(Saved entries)
------------------------------

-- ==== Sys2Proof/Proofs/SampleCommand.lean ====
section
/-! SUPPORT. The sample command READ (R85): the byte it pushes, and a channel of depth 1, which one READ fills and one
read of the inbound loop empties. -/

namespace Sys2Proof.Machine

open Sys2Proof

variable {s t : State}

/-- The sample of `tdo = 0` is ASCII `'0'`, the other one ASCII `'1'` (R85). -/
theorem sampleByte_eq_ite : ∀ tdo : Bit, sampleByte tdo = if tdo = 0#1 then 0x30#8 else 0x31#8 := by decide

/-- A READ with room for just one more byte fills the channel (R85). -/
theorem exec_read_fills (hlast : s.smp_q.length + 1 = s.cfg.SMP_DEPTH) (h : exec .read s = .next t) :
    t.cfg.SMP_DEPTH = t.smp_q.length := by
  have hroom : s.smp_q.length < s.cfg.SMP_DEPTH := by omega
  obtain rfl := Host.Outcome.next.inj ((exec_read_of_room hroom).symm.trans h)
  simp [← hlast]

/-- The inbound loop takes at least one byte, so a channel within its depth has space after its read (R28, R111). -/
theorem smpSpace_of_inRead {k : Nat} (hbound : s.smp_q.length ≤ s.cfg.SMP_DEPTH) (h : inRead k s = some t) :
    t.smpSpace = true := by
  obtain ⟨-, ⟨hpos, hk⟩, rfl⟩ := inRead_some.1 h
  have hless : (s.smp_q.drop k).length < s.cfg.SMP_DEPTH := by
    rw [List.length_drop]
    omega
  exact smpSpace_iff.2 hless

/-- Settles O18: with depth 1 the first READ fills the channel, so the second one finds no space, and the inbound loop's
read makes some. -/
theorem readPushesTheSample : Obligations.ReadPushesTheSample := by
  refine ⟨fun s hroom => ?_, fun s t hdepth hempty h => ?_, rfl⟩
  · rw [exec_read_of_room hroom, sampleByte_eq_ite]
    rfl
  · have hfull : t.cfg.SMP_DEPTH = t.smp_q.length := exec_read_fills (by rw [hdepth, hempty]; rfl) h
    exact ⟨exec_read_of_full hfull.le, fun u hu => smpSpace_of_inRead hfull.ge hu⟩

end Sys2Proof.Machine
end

------------------------------

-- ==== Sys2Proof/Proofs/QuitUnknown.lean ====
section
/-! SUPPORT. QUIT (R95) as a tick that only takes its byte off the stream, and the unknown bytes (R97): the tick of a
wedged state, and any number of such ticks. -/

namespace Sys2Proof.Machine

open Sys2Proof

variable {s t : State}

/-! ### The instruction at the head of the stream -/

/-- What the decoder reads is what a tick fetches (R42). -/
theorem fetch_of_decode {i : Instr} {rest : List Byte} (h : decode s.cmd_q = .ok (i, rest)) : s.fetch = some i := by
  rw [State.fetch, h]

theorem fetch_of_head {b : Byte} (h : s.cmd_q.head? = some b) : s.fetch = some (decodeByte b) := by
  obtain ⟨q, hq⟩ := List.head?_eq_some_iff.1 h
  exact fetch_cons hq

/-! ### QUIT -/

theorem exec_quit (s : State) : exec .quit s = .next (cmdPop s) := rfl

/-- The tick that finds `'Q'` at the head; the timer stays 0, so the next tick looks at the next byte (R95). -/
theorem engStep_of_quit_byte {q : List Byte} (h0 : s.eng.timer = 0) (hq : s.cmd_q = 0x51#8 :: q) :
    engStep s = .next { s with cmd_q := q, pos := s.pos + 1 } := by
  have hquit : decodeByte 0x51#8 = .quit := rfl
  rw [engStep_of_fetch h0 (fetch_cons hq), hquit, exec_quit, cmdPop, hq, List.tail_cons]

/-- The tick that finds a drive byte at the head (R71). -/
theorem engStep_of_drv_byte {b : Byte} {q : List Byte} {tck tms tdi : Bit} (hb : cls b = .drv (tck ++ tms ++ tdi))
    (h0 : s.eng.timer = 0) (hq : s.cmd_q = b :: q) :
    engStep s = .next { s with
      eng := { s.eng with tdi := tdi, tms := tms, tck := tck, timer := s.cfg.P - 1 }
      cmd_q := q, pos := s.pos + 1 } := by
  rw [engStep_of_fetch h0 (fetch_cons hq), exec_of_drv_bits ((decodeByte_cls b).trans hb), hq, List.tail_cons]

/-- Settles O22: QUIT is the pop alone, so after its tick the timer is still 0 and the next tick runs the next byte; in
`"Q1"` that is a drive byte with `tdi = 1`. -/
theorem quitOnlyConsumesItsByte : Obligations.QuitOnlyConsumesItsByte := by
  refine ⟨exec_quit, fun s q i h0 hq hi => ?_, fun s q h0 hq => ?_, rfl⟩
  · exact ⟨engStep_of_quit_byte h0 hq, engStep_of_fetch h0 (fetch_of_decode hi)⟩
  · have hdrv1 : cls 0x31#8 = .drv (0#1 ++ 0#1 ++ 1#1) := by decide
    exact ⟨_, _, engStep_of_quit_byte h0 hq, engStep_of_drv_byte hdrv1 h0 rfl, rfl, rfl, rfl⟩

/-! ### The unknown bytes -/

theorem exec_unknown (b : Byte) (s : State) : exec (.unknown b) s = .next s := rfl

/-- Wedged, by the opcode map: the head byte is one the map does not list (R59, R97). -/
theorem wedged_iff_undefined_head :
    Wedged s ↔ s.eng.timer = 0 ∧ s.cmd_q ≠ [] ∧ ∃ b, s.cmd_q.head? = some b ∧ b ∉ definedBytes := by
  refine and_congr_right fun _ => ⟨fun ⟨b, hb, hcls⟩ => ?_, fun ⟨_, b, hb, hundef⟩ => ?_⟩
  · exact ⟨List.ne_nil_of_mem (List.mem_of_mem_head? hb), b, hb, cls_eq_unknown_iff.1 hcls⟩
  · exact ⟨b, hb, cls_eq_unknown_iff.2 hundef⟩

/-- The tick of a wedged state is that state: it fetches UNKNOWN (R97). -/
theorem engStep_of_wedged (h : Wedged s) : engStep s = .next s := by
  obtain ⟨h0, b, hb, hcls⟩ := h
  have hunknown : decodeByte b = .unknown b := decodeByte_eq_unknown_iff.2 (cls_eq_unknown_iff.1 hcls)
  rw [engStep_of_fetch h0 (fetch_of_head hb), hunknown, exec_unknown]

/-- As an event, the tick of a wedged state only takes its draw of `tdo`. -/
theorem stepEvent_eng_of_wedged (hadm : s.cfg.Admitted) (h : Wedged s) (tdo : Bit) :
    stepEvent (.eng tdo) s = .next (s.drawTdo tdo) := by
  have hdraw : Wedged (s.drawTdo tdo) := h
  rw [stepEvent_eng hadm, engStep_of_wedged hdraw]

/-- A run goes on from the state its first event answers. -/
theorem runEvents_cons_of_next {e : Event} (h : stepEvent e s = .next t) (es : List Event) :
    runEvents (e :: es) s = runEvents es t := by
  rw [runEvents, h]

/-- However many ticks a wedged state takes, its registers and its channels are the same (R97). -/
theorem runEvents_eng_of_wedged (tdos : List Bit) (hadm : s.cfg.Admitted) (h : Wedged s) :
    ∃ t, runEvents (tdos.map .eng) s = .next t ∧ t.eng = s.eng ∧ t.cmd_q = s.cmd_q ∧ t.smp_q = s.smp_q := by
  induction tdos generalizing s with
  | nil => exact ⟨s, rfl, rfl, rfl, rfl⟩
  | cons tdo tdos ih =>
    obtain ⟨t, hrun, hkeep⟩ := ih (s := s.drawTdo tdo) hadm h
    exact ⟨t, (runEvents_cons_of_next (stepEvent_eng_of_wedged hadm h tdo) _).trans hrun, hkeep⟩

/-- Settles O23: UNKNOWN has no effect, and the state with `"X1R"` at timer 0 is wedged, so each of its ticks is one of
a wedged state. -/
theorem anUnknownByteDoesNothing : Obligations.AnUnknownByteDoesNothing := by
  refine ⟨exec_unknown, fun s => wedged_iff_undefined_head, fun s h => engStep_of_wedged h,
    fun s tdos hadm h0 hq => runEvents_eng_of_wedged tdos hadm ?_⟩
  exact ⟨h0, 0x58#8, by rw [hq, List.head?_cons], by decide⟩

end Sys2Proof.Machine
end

------------------------------

* Work request
Taking the entries above, write out exactly each line from the one holding "have hquit : decodeByte" to the one holding "tms ++ tdi))", both included, and stop there.

* Solution for this exercise
  have hquit : decodeByte 0x51#8 = .quit := rfl
  rw [engStep_of_fetch h0 (fetch_cons hq), hquit, exec_quit, cmdPop, hq, List.tail_cons]

/-- The tick that finds a drive byte at the head (R71). -/
theorem engStep_of_drv_byte {b : Byte} {q : List Byte} {tck tms tdi : Bit} (hb : cls b = .drv (tck ++ tms ++ tdi))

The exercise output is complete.